D’Arcy Carden & Other Stories About Being a Fan While Documenting Fans
I was extremely fortunate this past weekend to be able to travel to New York City for a forty-one hour stint that revolved around getting to see The Thanksgiving Play in its opening weekend on Broadway. The play by Larissa FastHorse was so very smart and uncomfortable and hilarious that I could have watched it many times over and still not have known exactly how I felt after. I found myself engrossed and longing for it to go on for another hour.
The performances were a delight to say the least and I could surely wax poetic about each of them. As much as I would love to, something else came to light during my trip that I can’t seem to shake and I would not be doing myself any favors to ignore. This post may read more as a processing tool than anything else but I figure, if I am asking people to share their truths with me, the least I can do is be honest about my own struggles. Struggles? Hm. That’s not quite right. All I know is that, in my wife’s words, I had a “fangirl” moment and that is sitting oddly with me.

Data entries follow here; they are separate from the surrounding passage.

theorem fault_solo {s : State} {i : Instr} {h : Head} {q : Pend} (al : Alone i h s) (ft : Fit h s q) :
    s.bundleFault h.cl.val h.t.val [q] true = none := by
  unfold State.bundleFault
  have h1 := al.low
  have h2 := al.high
  have h3 := ctlOf_solo ft.on
  have hloop : loopTooLong [q] ((coreAt h s).pc.toNat + 4) = false := by
    unfold loopTooLong
    rw [h3]
    cases hq : q.ctl with
    | none => rfl
    | some x =>
      cases x with
      | loop b m =>
        have := ft.loopFits b m hq
        simp only [decide_eq_false_iff_not, Nat.not_le]
        exact this
      | _ => rfl
  have hu : (match q.ctl with
      | some x => (match s.ctlUnreached h.cl.val x with
        | some d => some (3, d)
        | none => none)
      | none => none) = (none : Option (Nat × Nat)) := by
    cases hq : q.ctl with
    | none => rfl
    | some x =>
      simp only [ft.reach x hq]
  dsimp only [List.length_singleton, Nat.sub_self, Nat.mul_zero, Nat.add_zero, Nat.mul_one]
  unfold coreAt at *
  rw [if_neg (by rw [hloop]; simp), if_neg (by rw [slotsBad_solo q ft.stream]; simp [ft.illegal]),
    if_neg (by simp [ft.nesting]), h3]
  exact hu

/-- A bundle of one instruction takes effect where its accesses do. -/
theorem run_solo {s : State} {i : Instr} {h : Head} {q : Pend} (al : Alone i h s) (ft : Fit h s q) {a : Access}
    {cs : Option (Nat × Nat)}
    (ha : s.bundleAccess h.cl.val h.t.val (bits (coreAt h s).ctrl.toNat 25 16) (coreAt h s).p[15].toNat q.mem.toList
      (usesStream [q]) .ok = (a, cs)) (hx : a.exc = none) :
    s.runBundle h.cl.val h.t.val [q] true .ok = s.commitBundle h.cl.val h.t.val [q] a cs := by
  have hb := al.closed
  have hon : ([q] : List Pend).filter (·.on) = [q] := by simp [ft.on]
  unfold State.runBundle
  unfold coreAt at *
  rw [fault_solo al ft]
  dsimp only
  rw [if_neg (by unfold State.breaks; simp [hb]), memOps_solo ft.on, hon, ha]
  dsimp only
  rw [hx]

/-- What a bundle of one instruction does, where `e` is the state with its access and its control effect done and `es` what
the control effect writes. -/
theorem issue_ran {s e : State} {i : Instr} {h : Head} {p : Core → Pend} (al : Alone i h s) (inv : Canon s)
    (ft : Fit h s (p (coreAt h s))) {a : Access} {cs : Option (Nat × Nat)}
    (ha : s.bundleAccess h.cl.val h.t.val (bits (coreAt h s).ctrl.toNat 25 16) (coreAt h s).p[15].toNat
      (p (coreAt h s)).mem.toList (usesStream [p (coreAt h s)]) .ok = (a, cs)) (hx : a.exc = none)
    (hret : (p (coreAt h s)).ctl ≠ some .ret) {es : List (CReg × BitVec 72)}
    (he : (match (p (coreAt h s)).ctl with
      | some y => a.s.ctlEffect h.cl.val h.t.val ((coreAt h s).pc.toNat + 4) y
      | none => (a.s, [])) = (e, es))
    (qe : Quiet e) (hr : srising e.regs = true) (hc : srising e.cores = true) :
    Ran h s e (s.issue i h p) (soloCore (p (coreAt h s)) a.writes es cs) := by
  rw [issue_solo al inv p ft.illegal, run_solo al ft ha hx]
  obtain ⟨c3, z, e1, e2, e3, e4⟩ := commit_solo (s := s) (e := e) (n := h.cl.val) (k := h.t.val) (q := p (coreAt h s))
    (a := a) (cs := cs) (es := es) ft.on hret he
  rw [e1]
  exact ran_of_solo qe hr hc ⟨fun _ _ _ => rfl, fun _ _ => rfl, _, _, _, _, _, rfl⟩ al.time e2 e3 e4

/-- What an instruction without access, C-stream read or outside effect does. -/
theorem issue_plain {s : State} {i : Instr} {h : Head} {p : Core → Pend} (al : Alone i h s) (qs : Quiet s) (inv : Canon s)
    (ft : Fit h s (p (coreAt h s))) (hm : (p (coreAt h s)).mem = none)
    (hs : ∀ m, (p (coreAt h s)).mac = some m → m.cs = none)
    (hx : ∀ x, (p (coreAt h s)).ctl = some x → x ≠ .ret ∧
      ∀ u : State, u.ctlEffect h.cl.val h.t.val ((coreAt h s).pc.toNat + 4) x = (u, [])) :
    RanHere h s (s.issue i h p) (soloCore (p (coreAt h s)) [] [] none) := by
  have hst : usesStream [p (coreAt h s)] = false := by
    unfold usesStream
    cases hq : (p (coreAt h s)).mac with
    | none => simp [hq]
    | some m => simp [hq, hs m hq]
  refine issue_ran (a := ⟨s, [], none⟩) (cs := none) (es := []) al inv ft (by rw [hm, hst]; rfl) rfl ?_ ?_ qs
    (swf_srising inv.regs) (swf_srising inv.cores)
  · intro he
    exact (hx _ he).1 rfl
  · cases hq : (p (coreAt h s)).ctl with
    | none => rfl
    | some x => exact (hx x hq).2 _

/-! ## What the shared shapes of instruction make of their core -/

theorem pass_pc {c : Core} (high : c.pc.toNat ≤ 0x5FFFC) : BitVec.ofNat 32 (c.pc.toNat + 4) = c.pc + 4 := by
  apply BitVec.eq_of_toNat_eq
  rw [BitVec.toNat_ofNat, BitVec.toNat_add]
  rfl

theorem advance_flat {c : Core} (flat : c.depth = 0) (a l : Nat) :
    c.advance none a l = { c with pc := BitVec.ofNat 32 (l + 4) } := by
  unfold Core.advance
  simp only [flat]
  rfl

theorem depth_or (w : Word) (x : Word) (hx : x = 0 ∨ x = 0x80 ∨ x = 0x40 ∨ x = 0xC0) :
    bits (w ||| x).toNat 18 16 = bits w.toNat 18 16 := by
  apply Nat.eq_of_testBit_eq
  intro i
  rw [bits_testBit, bits_testBit, BitVec.toNat_or, Nat.testBit_or]
  by_cases hi : i < 18 + 1 - 16
  · have : x.toNat.testBit (16 + i) = false := by
      have : i = 0 ∨ i = 1 ∨ i = 2 := by omega
      rcases this with rfl | rfl | rfl <;> rcases hx with rfl | rfl | rfl | rfl <;> decide
    rw [this]
    simp
  · simp [hi]

/-- An instruction that writes a G register and perhaps SV. -/
theorem solo_headG {h : Head} {c : Core} (flat : c.depth = 0) (high : c.pc.toNat ≤ 0x5FFFC) (rd : Fin 32)
    (uses : List CReg) (r : Word × Bool) :
    soloCore (headG h c rd uses r) [] [] none c =
      ({ c with g := c.g.set rd r.1, stat := if r.2 then c.stat ||| 0x40 else c.stat } : Core).pass := by
  unfold soloCore headG headPend
  simp only [Option.toList_none, List.map_nil, List.append_nil, List.flatMap_nil, List.any_nil, Bool.or_self,
    List.foldl_cons, List.foldl_nil, Core.write, Bool.false_eq_true, if_false]
  rw [advance_flat]
  · unfold Core.pass
    dsimp only
    rw [pass_pc high]
    have : (r.1.setWidth 72).setWidth 32 = r.1 := by
      rw [BitVec.setWidth_setWidth_of_le _ (by decide)]
      exact BitVec.setWidth_eq _
    rw [this]
    cases r.2 <;> simp
  · show bits _ 18 16 = 0
    rw [← flat]
    unfold Core.depth
    cases r.2
    · simp
    · simpa using depth_or c.stat 0x40 (by simp)

end Sys2Proof
end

I can admit that I’m currently lowkey obsessed with D’Arcy Carden. Do I want to be her? Do I want to be friends with her? Do I want to collaborate with her? Do I want to have some drinks, go to a batting cage, and then do improv with her? Yes. Just yes. To all those things. Do I want to wait around and talk to her or have people ask me if I want to talk to her? No. No I do not. Nope.
One of the skills I have had from a very young age and am most proud of would be my ability to talk to and carry on a conversation with just about anyone. Not something my parents found endearing about me as a child but is why I have found myself a plus-one to many events with people who hate mingling as much as new social settings. I have always been a fan of both. I love talking with people. I love hearing about people. People fascinate me. What a cliché, right? However, believe it or not, it really helps when documenting…people.
I had the opportunity to talk to D’Arcy and I promptly managed to stick my foot in my mouth. It happens. We’ve all done it. The question I’m trying to answer for myself is why? I think it boils down to not knowing which version of myself was present at that moment. Was it the fan? Was it the film producer? Was it the fearless kid who loved talking to strangers without a fully formed filter? I think instead of allowing myself to be a cohesively layered version of all, I became a disjointed version of each. My footing felt unsure and that is unfamiliar. I felt unfamiliar. Who knew going to a play would result in a conflict of self. This is a show designed to cause the viewer to feel uncomfortable and yes, conflicted, but leave it to me to take my experience in an entirely different direction.
I’ve been able to meet a lot of amazing people through the process of making this docuseries. Stories told have been varied but at the core have been similar recounting of experiences as fans and/or involvement in fandom. Everyone has their own story of how this actor or that character changed their lives in some way. These different ways have spanned an immense spectrum but what I’ve learned is that it doesn’t matter where your story falls on that spectrum because there’s no one keeping score. And if they are then they’re wasting their time. There is no right or wrong way to be a fan, as long as that way is respectful. Maybe I had a “fangirl moment” and maybe I didn’t. But either way, the more I dive into this project the more I can understand it and not just as an onlooker or storyteller, but perhaps as a kindred.
On my flight back to Denver from NYC I decided to listen to an interview D’Arcy did on Conan O’Brien’s podcast back in 2020. Not sure why I chose this one to download or listen to while reflecting on my experience the day before, but I did and just laughed when they started talking about meeting people for whom they’re major fans. She talked about actors she loves so much she doesn’t want to meet and has told people “please don’t introduce me” and I thought to myself “yes!” because that made sense to me. She went on to talk about being at a party and Maya Rudolph was there and she left because, “I love her so deeply and it’s so important to me that I was like ‘this isn’t the way, this can’t be the way’.” Again, I get that.
There’s a lot for me to unpack here in relation to my being a fan. But for now and the sake of this past weekend let’s just say that D’Arcy Carden is my Maya Rudolph. I can accept that.